Deep Dives

A Practical Guide to Janus 1.3B’s Multimodal AI Capabilities

Janus is a cutting-edge AI system designed to handle both image and text tasks, excelling in understanding and generating images.

Explore more from ADaSci

Modelling Approach for enhanced market expansion in Digital Marketing in B2B space

Implementing RAG over Excel Sheets through LlamaIndex

A Deep Dive into Continuous Thought Machines

OpenAI’s New Guide on Prompt Engineering: Six Strategies for Better Results

8 Things That Will Set Apart A CDS™ From Other Data Scientists

Responsible AI in Action: LLM Models and Ethical Best Practices

Delivery Issues Identification from Customer Feedback Data

Pneumothorax Detection and Classification on Chest Radiographs using Artificial Intelligence

Predicting missing product taxonomy in retail: An embedded approach using N-gram Mixture Models and Newton’s Method

Enhancing Retrieval-Augmented Generation in NLP with CRAG

Janus is a cutting-edge AI system designed to handle both image and text tasks, excelling in two key areas: understanding and generating images. It can analyze images to answer questions or produce entirely new visuals from descriptions. What sets Janus apart is its dual-pathway approach to processing images. While earlier systems like Chameleon used a single method for both understanding and generation, Janus takes a more specialized route. It employs one pathway for detailed image comprehension and another for image generation, akin to having two experts rather than one generalist. This targeted strategy, combined with a unified overall framework, has resulted in superior performance compared to systems that relied on a one-size-fits-all model.

Table of Content

What is Janus?
Understanding Janus’s Architecture
Code Implementation for Multimodal Understanding (Image-to-Text)
Code Implementation for Text-to-Image Generation (Text-to-Visual)
Testing Janus through Hugging Face’s demo

Let’s start with understanding what Janus is.

What is Janus?

Janus is an innovative autoregressive framework (i.e It predicts the next word/token based on all previous words) that bridges the gap between multimodal understanding and generation. It efficiently processes both text and images within a unified system, using specialized tokenization techniques for each modality. Janus can interpret and generate content across these formats seamlessly, making it highly versatile for tasks like text-based queries, image generation, and visual-textual understanding. By aligning text and image features in a single transformer model, Janus simplifies complex interactions between modalities, paving the way for advanced applications in AI-driven creativity and comprehension.

Understanding Janus’s Architecture

Janus 1.3B processes text by using a built-in tokenizer that converts words into numerical IDs the model can interpret. For images, Janus employs a specialized encoder called SigLIP, which transforms raw images into feature sequences aligned with the model’s input structure.

Source

In image generation, Janus adds another layer of sophistication. It utilizes a VQ tokenizer to convert images into a series of IDs just like text. These image IDs are transformed into codebook embeddings and passed into the model. Janus processes both text and image inputs in a unified manner: it predicts text using its built-in head, while a custom prediction head generates images. All this happens within an autoregressive framework, meaning Janus predicts the next step whether it’s text or image sequentially, without requiring complex tweaks or adjustments. This seamless integration of text and image modalities sets Janus apart, making it a powerful tool for multimodal tasks.
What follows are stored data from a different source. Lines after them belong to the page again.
theorem execGetpid_keeps {M : Nat} {s0 : State} (addr : Nat) {s : State} (hk : Keeps M s0 s) (hM : Sub 4194304 M := by exact ‹Sub _ M›.of rfl) :
    OutKeeps M s0 (execGetpid addr s) := by
  unfold execGetpid
  try dsimp only
  repeat' (with_reducible first | assumption | exact hM.of rfl | apply Keeps.refl | apply outKeeps_ite | apply keeps_ite | apply OutKeeps.next | apply cccAnswer_keeps | apply cccRow_keeps | split | intro _)

theorem execGetbcr_keeps {M : Nat} {s0 : State} (addr : Nat) {s : State} (hk : Keeps M s0 s) (hM : Sub 4194304 M := by exact ‹Sub _ M›.of rfl) :
    OutKeeps M s0 (execGetbcr addr s) := by
  unfold execGetbcr
  try dsimp only
  repeat' (with_reducible first | assumption | exact hM.of rfl | apply Keeps.refl | apply outKeeps_ite | apply keeps_ite | apply OutKeeps.next | apply cccAnswer_keeps | apply cccRow_keeps | split | intro _)

theorem execGetdcr_keeps {M : Nat} {s0 : State} (addr : Nat) {s : State} (hk : Keeps M s0 s) (hM : Sub 4194304 M := by exact ‹Sub _ M›.of rfl) :
    OutKeeps M s0 (execGetdcr addr s) := by
  unfold execGetdcr
  try dsimp only
  repeat' (with_reducible first | assumption | exact hM.of rfl | apply Keeps.refl | apply outKeeps_ite | apply keeps_ite | apply OutKeeps.next | apply cccAnswer_keeps | apply cccRow_keeps | split | intro _)

theorem execGetstatus_keeps {M : Nat} {s0 : State} (addr : Nat) {s : State} (hk : Keeps M s0 s) (hM : Sub 4194304 M := by exact ‹Sub _ M›.of rfl) :
    OutKeeps M s0 (execGetstatus addr s) := by
  unfold execGetstatus
  try dsimp only
  repeat' (with_reducible first | assumption | exact hM.of rfl | apply Keeps.refl | apply outKeeps_ite | apply keeps_ite | apply OutKeeps.next | apply cccAnswer_keeps | apply cccRow_keeps | split | intro _)

theorem execRstact_keeps {M : Nat} {s0 : State} (addr : Option Nat) (action : Nat) {s : State} (hk : Keeps M s0 s) (hM : Sub 4194304 M := by exact ‹Sub _ M›.of rfl) :
    OutKeeps M s0 (execRstact addr action s) := by
  unfold execRstact
  try dsimp only
  repeat' (with_reducible first | assumption | exact hM.of rfl | apply Keeps.refl | apply outKeeps_ite | apply keeps_ite | apply OutKeeps.next | apply cccRow_keeps | apply setMgt_keeps | split | intro _)

theorem execHotJoin_keeps {M : Nat} {s0 : State} {s : State} (hk : Keeps M s0 s) (hM : Sub 4194304 M := by exact ‹Sub _ M›.of rfl) :
    OutKeeps M s0 (execHotJoin s) := by
  unfold execHotJoin
  try dsimp only
  repeat' (with_reducible first | assumption | exact hM.of rfl | apply Keeps.refl | apply outKeeps_ite | apply keeps_ite | apply OutKeeps.next | apply setMgt_keeps)

theorem execIbiDeferExpiry_keeps {M : Nat} {s0 : State} {s : State} (hk : Keeps M s0 s) (hM : Sub 4194305 M := by exact ‹Sub _ M›.of rfl) :
    OutKeeps M s0 (execIbiDeferExpiry s) := by
  unfold execIbiDeferExpiry
  try dsimp only
  repeat' (with_reducible first | assumption | exact hM.of rfl | apply Keeps.refl | apply outKeeps_ite | apply keeps_ite | apply OutKeeps.next | apply sendIbi_keeps | apply setMgt_keeps)

theorem mctpRow_keeps {M : Nat} {s0 : State} (serve : State → List Byte × State) {s : State} (hk : Keeps M s0 s) (hserve : ∀ t, Keeps M t (serve t).2) (hM : Sub 67108855 M := by exact ‹Sub _ M›.of rfl) :
    OutKeeps M s0 (mctpRow serve s) := by
  unfold mctpRow
  try dsimp only
  repeat' (with_reducible first | assumption | exact hM.of rfl | apply Keeps.refl | apply outKeeps_ite | apply keeps_ite | apply OutKeeps.next | apply replyMctp_keeps | apply wakeBy_keeps | refine Keeps.trans ?_ (hserve _))

theorem execSetEndpointId_keeps {M : Nat} {s0 : State} (eid : Nat) {s : State} (hk : Keeps M s0 s) (hM : Sub 67108855 M := by exact ‹Sub _ M›.of rfl) :
    OutKeeps M s0 (execSetEndpointId eid s) := by
  unfold execSetEndpointId
  try dsimp only
  repeat' (with_reducible first | assumption | exact hM.of rfl | apply Keeps.refl | apply outKeeps_ite | apply keeps_ite | apply OutKeeps.next | apply fset_keeps | apply mctpRow_keeps | split | intro _)

theorem miServe_keeps {M : Nat} {s0 : State} (r : MiReq) {s : State} (hk : Keeps M s0 s) (hM : Sub 67108855 M := by exact ‹Sub _ M›.of rfl) :
    Keeps M s0 (miServe r s).2.2 := by
  unfold miServe
  try dsimp only
  repeat' (with_reducible first | assumption | exact hM.of rfl | apply Keeps.refl | apply keeps_ite | apply nvmSubsystemReset_keeps | apply requestKeep_keeps | apply requestModuleReset_keeps | apply requestStart_keeps | apply setMgt_keeps | split | apply Keeps.updFree)

theorem miServe_keeps_eq {M : Nat} {s0 : State} {r : MiReq} {s : State} {v0} {v1} {t' : State} (he : miServe r s = (v0, v1, t')) (hk : Keeps M s0 s) (hM : Sub 67108855 M := by exact ‹Sub _ M›.of rfl) :
    Keeps M s0 t' := by
  have g : Keeps M s0 (miServe r s).2.2 := by
    with_reducible apply miServe_keeps <;> assumption
  rw [he] at g
  exact g

theorem miRow_keeps {M : Nat} {s0 : State} (r : MiReq) {s : State} (hk : Keeps M s0 s) (hM : Sub 67108855 M := by exact ‹Sub _ M›.of rfl) :
    OutKeeps M s0 (miRow r s) := by
  unfold miRow
  try dsimp only
  repeat' (with_reducible first | assumption | exact hM.of rfl | apply Keeps.refl | apply outKeeps_ite | apply keeps_ite | apply OutKeeps.next | apply mctpRow_keeps | refine miServe_keeps_eq (by assumption) ?_ | apply miServe_keeps | split | intro _)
Hands-on Implementation: Multimodal Understanding with Janus (Image-to-Text)

Step 1: Clone the git repository

First, let’s clone the Janus repository from GitHub:

!git clone https://github.com/deepseek-ai/Janus

Step 2: Change the Working Directory

Navigate to the cloned repository’s directory:

!pwd # Check Current Directory

import os

os.chdir('/content/Janus') #Change to Janus Directory

!pwd # Verify the new directory

Step 3: Install Required Libraries

Now lets install the necessary libraries from the requirements.txt file to ensure that all dependencies are in place:

!pip install -e .

Step 4: Install Flash attention

To enable FlashAttention (which significantly boosts attention mechanism performance), install it.

Note:- FlashAttention requires higher-end GPUs, like Ampere or newer, and may not work with free-tier GPUs of Google Colab

!pip install flash_attn --no-build-isolation

Step 5: Import Necessary libraries and Load Model

Now, Let’s import the necessary libraries and load the model for multimodal understanding:

import torch

from transformers import AutoModelForCausalLM

from janus.models import MultiModalityCausalLM, VLChatProcessor

from janus.utils.io import load_pil_images

# specify the path to the model

model_path = "deepseek-ai/Janus-1.3B"

vl_chat_processor: VLChatProcessor = VLChatProcessor.from_pretrained(model_path)

tokenizer = vl_chat_processor.tokenizer

Step 6: Prepare the Input Conversation

In this step we will prepare a conversation where the user requests to convert an equation from an image into LaTeX code:

vl_gpt: MultiModalityCausalLM = AutoModelForCausalLM.from_pretrained(

    model_path, trust_remote_code=True

)

vl_gpt = vl_gpt.to(torch.bfloat16).cuda().eval()

conversation = [

    {

        "role": "User",

        "content": "<image_placeholder>\nConvert the formula into latex code.",

        "images": ["images/equation.png"],

    },

    {"role": "Assistant", "content": ""},

]

Step 7: Load the Image:

Now let’s load the images provided in the conversation and prepare them for input to the model:

# load images and prepare for inputs

pil_images = load_pil_images(conversation)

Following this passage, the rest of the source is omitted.